Robert Inman’s most recent book, The Governor’s Lady, delves into the dynamic political arena. It moves at a rapid, intoxicating pace. As a former journalist who covered politics for years before becoming the press secretary for Lieutenant Governor Albert Brewer of Alabama, Inman is intimately familiar with the inner workings of the Southern political landscape, and he takes this opportunity to examine the role women play in this old boys’ club setting.
When the book opens, the protagonist, Cooper Lanier, is about to become the governor of the state of Alabama, replacing her husband, Pickett, who is in the midst of launching his presidential campaign. The novel chronicles Cooper’s first few days in office when she discovers that her husband thinks of her as no more than a puppet in his political agenda. Infuriated by this revelation, Cooper must decide: will she remain docile and adherent to her overbearing husband, or will she declare war on his scheme, instead?

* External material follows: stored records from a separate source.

/-! ### The host's next request, by what is pending and what is scheduled -/

theorem State.nextRequest_cons {r : Request} {rs : List Request} (h : s.inbox = r :: rs) : s.nextRequest = r := by
  simp [State.nextRequest, h]
theorem State.nextRequest_nil (h : s.inbox = []) : s.nextRequest = s.schedule.next s.keysIn := by simp [State.nextRequest, h]
theorem State.inboxAfter_cons {r : Request} {rs : List Request} (h : s.inbox = r :: rs) : s.inboxAfter = rs := by
  simp [State.inboxAfter, h]
theorem State.inboxAfter_nil (h : s.inbox = []) : s.inboxAfter = s.schedule.pending := by simp [State.inboxAfter, h]
theorem State.scheduleAfter_cons {r : Request} {rs : List Request} (h : s.inbox = r :: rs) : s.scheduleAfter = s.schedule := by
  simp [State.scheduleAfter, h]
theorem State.scheduleAfter_nil (h : s.inbox = []) : s.scheduleAfter = s.schedule.after := by simp [State.scheduleAfter, h]

@[simp] theorem Schedule.next_steps (keys : Keys) : (Schedule.repeating []).next keys = .step keys := rfl
@[simp] theorem Schedule.next_round (keys : Keys) (r : Request) (rs : List Request) : (Schedule.repeating (r :: rs)).next keys = r := rfl
@[simp] theorem Schedule.next_free (keys : Keys) (n : Nat) : (Schedule.free n).next keys = Config.hostRequest n := rfl
@[simp] theorem Schedule.pending_repeating (round : List Request) : (Schedule.repeating round).pending = round.tail := rfl
@[simp] theorem Schedule.pending_free (n : Nat) : (Schedule.free n).pending = [] := rfl
@[simp] theorem Schedule.after_repeating (round : List Request) : (Schedule.repeating round).after = .repeating round := rfl
@[simp] theorem Schedule.after_free (n : Nat) : (Schedule.free n).after = .free (n + 1) := rfl

/-! ### placeWord -/

@[simp] theorem State.placeWord_v (w : Word) : (s.placeWord w).v = s.v := rfl
@[simp] theorem State.placeWord_pc (w : Word) : (s.placeWord w).pc = s.pc := rfl
@[simp] theorem State.placeWord_i (w : Word) : (s.placeWord w).i = s.i := rfl
@[simp] theorem State.placeWord_sp (w : Word) : (s.placeWord w).sp = s.sp := rfl
@[simp] theorem State.placeWord_stack (w : Word) : (s.placeWord w).stack = s.stack := rfl
@[simp] theorem State.placeWord_dt (w : Word) : (s.placeWord w).dt = s.dt := rfl
@[simp] theorem State.placeWord_st (w : Word) : (s.placeWord w).st = s.st := rfl
@[simp] theorem State.placeWord_disp (w : Word) : (s.placeWord w).disp = s.disp := rfl
@[simp] theorem State.placeWord_k (w : Word) : (s.placeWord w).k = s.k := rfl
@[simp] theorem State.placeWord_mode (w : Word) : (s.placeWord w).mode = s.mode := rfl
@[simp] theorem State.placeWord_lastOp (w : Word) : (s.placeWord w).lastOp = s.lastOp := rfl
@[simp] theorem State.placeWord_fault (w : Word) : (s.placeWord w).fault = FaultRecord.clear := rfl
@[simp] theorem State.placeWord_loaded (w : Word) : (s.placeWord w).loaded = true := rfl
@[simp] theorem State.placeWord_mem (w : Word) : (s.placeWord w).mem = if s.pc.toNat + 1 > 0xFFF then s.mem else s.mem.writeWord s.pc.toNat w := rfl
@[simp] theorem State.placeWord_keysIn (w : Word) : (s.placeWord w).keysIn = s.keysIn := rfl
@[simp] theorem State.placeWord_inbox (w : Word) : (s.placeWord w).inbox = s.steppingInbox := rfl
@[simp] theorem State.placeWord_schedule (w : Word) : (s.placeWord w).schedule = s.schedule := rfl
@[simp] theorem State.placeWord_reply (w : Word) : (s.placeWord w).reply = s.reply := rfl
@[simp] theorem State.placeWord_draws (w : Word) : (s.placeWord w).draws = s.draws := rfl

Inman’s keen descriptions of his characters make them easy to imagine. He paints a vivid picture of a newspaper reporter, Kincaid Wheeler, who plays a crucial role in the plot’s undoing. “He was in his early seventies—tall, big-boned, intense, a great shock of unruly white hair matched by riotous eyebrows, a shower of dandruff on the shoulders of his sagging corduroy jacket.” Plato Underwood, Pickett’s “political alter ego, chief of staff during his two terms as governor, now national campaign manager,” is “a fussy little man, bald and bow-tied, pinch-faced and humorless.” His last name also provides insight into his inevitable downfall, which is the case with so many of the characters in this novel. In fact, as they begin to reveal their true selves, nearly every man in the book crumbles in the face of Cooper’s moral, sound judgment. This makes for a number of relatively two-dimensional characters. Even Cooper, who appears to be a smart, sophisticated woman, comes across as very naïve and unaware when she is dumbfounded by her husband’s political games. The reader is left wondering how a sensible, observant character could have been so chronically oblivious to her husband’s deceptive ways.
The archetypes Inman invokes in his latest novel—the evil dying mother, the disloyal, conniving husband—make the novel feel slightly predictable. But Inman’s mastery of dialogue and the fast-paced, engaging story line make it well worth the read.